··· Supplied data
-- ==== Sys2Proof/Machine/HostOps.lean ====
section
/-! DEFINITION. What the host does outside steps (spec/70_reset_and_hazards.md R281, R286): map a region, reset, load,
inspect. Stepping and running are in Machine/Step and Safety. No instruction does any of this (R282). -/

namespace Sys2Proof.Machine

/-- `set8` through the mapper, as the host loads bytes (R281). The CPU never makes a 1-byte write (spec/20_memory.md
R63). -/
def hostSet8 (A : Word) (b : Byte) (s : State) : Except MemError State := memWrite .byte A (b.setWidth 16) s

/-- Write bytes to consecutive addresses from `A` on, modulo 2^16; none when one is refused (R281). -/
def hostStore : Word → List Byte → State → Option State
  | _, [], s => some s
  | A, b :: bs, s =>
    match hostSet8 A b s with
    | .error _ => none
    | .ok s' => hostStore (A + 1) bs s'

/-- Load a program image at address 0 (R281): none is a load failure of the host, and the run does not start. An image
longer than 65,536 bytes cannot be loaded. -/
def hostLoad (image : List Byte) (s : State) : Option State :=
  if image.length ≤ 65536 then hostStore 0x0000 image s else none

/-- Reset, from any status (R280, R282): the state of R280 for the machine's parameters. -/
def hostReset (s : State) : State := State.resetOf s.params

/-- Add a device to the platform before reset (R286). -/
def hostAddDevice (d : Device) (p : Params) : Params := { p with devices := p.devices ++ [d] }

/-- Map a region before reset: it is added at the head of the list (R286, spec/20_memory.md R53). -/
def hostMap (r : Region) (p : Params) : Params := { p with regions := r :: p.regions }

/-- The storage of a device that serves an access under a given `mb`: its size and its bytes; none for a peripheral
(R59, R65). -/
def deviceStorage (d : Device) (mb : Word) : Option (Nat × Memory) :=
  match d with
  | .ram size m => some (size, m)
  | .banked size banks =>
    match banks[bankIndex mb banks]? with
    | none => none
    | some m => some (size, m)
  | .peripheral _ => none

/-- Inspect one byte as the CPU would address it, without any effect (R286): none where no RAM or banked RAM serves the
address. -/
def peek (s : State) (A : Word) : Option Byte :=
  match route s A with
  | none => none
  | some (r, d) =>
    match deviceStorage d (s.reg .mb) with
    | none => none
    | some (size, m) => if (localAddr r A).toNat < size then some (readByte m (localAddr r A).toNat) else none

/-- Inspect one word as the CPU would read it, without any effect (R286, spec/20_memory.md R57): none where no RAM or
banked RAM serves the access. -/
def peekWord (s : State) (A : Word) : Option Word :=
  match route s A with
  | none => none
  | some (r, d) =>
    match deviceStorage d (s.reg .mb) with
    | none => none
    | some (size, m) => storageRead size m .word (localAddr r A)

/-- The place in the devices that an address reaches under the present `mb`: the device's index, its bank (0 for plain
RAM) and the local address; none where no RAM or banked RAM serves it (spec/20_memory.md R54, R55, R65). -/
def location (s : State) (A : Word) : Option (Nat × Nat × Nat) :=
  match route s A with
  | none => none
  | some (r, .ram _ _) => some (r.device, 0, (localAddr r A).toNat)
  | some (r, .banked _ banks) => some (r.device, bankIndex (s.reg .mb) banks, (localAddr r A).toNat)
  | some (_, .peripheral _) => none

/-- Inspect one byte of a device's storage: bank `k` of device `d` at local address `L`; plain RAM has the one bank 0
(R286). -/
def deviceByte (s : State) (d k L : Nat) : Option Byte :=
  match s.devices[d]? with
  | some (.ram size m) => if k = 0 ∧ L < size then some (readByte m L) else none
  | some (.banked size banks) =>
    match banks[k]? with
    | some m => if L < size then some (readByte m L) else none
    | none => none
  | some (.peripheral _) => none
  | none => none

/-- Inspect what was written to a peripheral (spec/20_memory.md R66, R286). -/
def peripheralEvents (s : State) (d : Nat) : Option (List PeripheralEvent) :=
  match s.devices[d]? with
  | some (.peripheral events) => some events
  | _ => none

end Sys2Proof.Machine
end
······
Task to complete:
Print exactly the lines above from the one with "refused (R281). -/" to the one with "def hostAddDevice (d", including both.

Response to the exercise:
/-- Write bytes to consecutive addresses from `A` on, modulo 2^16; none when one is refused (R281). -/
def hostStore : Word → List Byte → State → Option State
  | _, [], s => some s
  | A, b :: bs, s =>
    match hostSet8 A b s with
    | .error _ => none
    | .ok s' => hostStore (A + 1) bs s'

/-- Load a program image at address 0 (R281): none is a load failure of the host, and the run does not start. An image
longer than 65,536 bytes cannot be loaded. -/
def hostLoad (image : List Byte) (s : State) : Option State :=
  if image.length ≤ 65536 then hostStore 0x0000 image s else none

/-- Reset, from any status (R280, R282): the state of R280 for the machine's parameters. -/
def hostReset (s : State) : State := State.resetOf s.params

/-- Add a device to the platform before reset (R286). -/
def hostAddDevice (d : Device) (p : Params) : Params := { p with devices := p.devices ++ [d] }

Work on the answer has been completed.